- **Exercise**
Within the material below, locate the line with "DEFINITION. The alpha" and the line with "def brighten (evy", then return those two lines and all lines between them, exactly as written.

______

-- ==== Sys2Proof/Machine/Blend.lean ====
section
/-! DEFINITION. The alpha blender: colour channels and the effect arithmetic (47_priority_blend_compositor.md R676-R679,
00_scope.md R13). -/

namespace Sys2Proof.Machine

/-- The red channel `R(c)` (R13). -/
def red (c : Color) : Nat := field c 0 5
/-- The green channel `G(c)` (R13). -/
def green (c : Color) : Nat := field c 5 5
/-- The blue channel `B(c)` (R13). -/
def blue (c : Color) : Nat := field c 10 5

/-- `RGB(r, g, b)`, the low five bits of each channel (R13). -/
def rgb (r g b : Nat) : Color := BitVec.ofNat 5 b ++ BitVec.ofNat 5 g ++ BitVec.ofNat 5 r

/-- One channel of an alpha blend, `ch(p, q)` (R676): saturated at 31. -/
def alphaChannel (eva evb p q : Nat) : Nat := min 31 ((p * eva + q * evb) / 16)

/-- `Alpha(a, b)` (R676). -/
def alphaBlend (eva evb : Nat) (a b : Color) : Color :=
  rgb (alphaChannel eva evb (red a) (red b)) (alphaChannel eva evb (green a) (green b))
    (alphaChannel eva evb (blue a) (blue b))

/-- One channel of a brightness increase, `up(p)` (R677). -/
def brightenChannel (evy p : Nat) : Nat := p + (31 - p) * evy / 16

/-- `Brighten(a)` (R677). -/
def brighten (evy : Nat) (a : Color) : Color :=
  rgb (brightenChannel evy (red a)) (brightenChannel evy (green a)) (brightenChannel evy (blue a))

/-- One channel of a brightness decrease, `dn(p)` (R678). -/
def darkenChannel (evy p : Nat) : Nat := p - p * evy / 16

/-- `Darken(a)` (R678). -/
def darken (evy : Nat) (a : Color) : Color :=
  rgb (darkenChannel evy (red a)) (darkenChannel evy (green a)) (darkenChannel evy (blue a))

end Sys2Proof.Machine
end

______

- **Response**
/-! DEFINITION. The alpha blender: colour channels and the effect arithmetic (47_priority_blend_compositor.md R676-R679,
00_scope.md R13). -/

namespace Sys2Proof.Machine

/-- The red channel `R(c)` (R13). -/
def red (c : Color) : Nat := field c 0 5
/-- The green channel `G(c)` (R13). -/
def green (c : Color) : Nat := field c 5 5
/-- The blue channel `B(c)` (R13). -/
def blue (c : Color) : Nat := field c 10 5

/-- `RGB(r, g, b)`, the low five bits of each channel (R13). -/
def rgb (r g b : Nat) : Color := BitVec.ofNat 5 b ++ BitVec.ofNat 5 g ++ BitVec.ofNat 5 r

/-- One channel of an alpha blend, `ch(p, q)` (R676): saturated at 31. -/
def alphaChannel (eva evb p q : Nat) : Nat := min 31 ((p * eva + q * evb) / 16)

/-- `Alpha(a, b)` (R676). -/
def alphaBlend (eva evb : Nat) (a b : Color) : Color :=
  rgb (alphaChannel eva evb (red a) (red b)) (alphaChannel eva evb (green a) (green b))
    (alphaChannel eva evb (blue a) (blue b))

/-- One channel of a brightness increase, `up(p)` (R677). -/
def brightenChannel (evy p : Nat) : Nat := p + (31 - p) * evy / 16

/-- `Brighten(a)` (R677). -/
def brighten (evy : Nat) (a : Color) : Color :=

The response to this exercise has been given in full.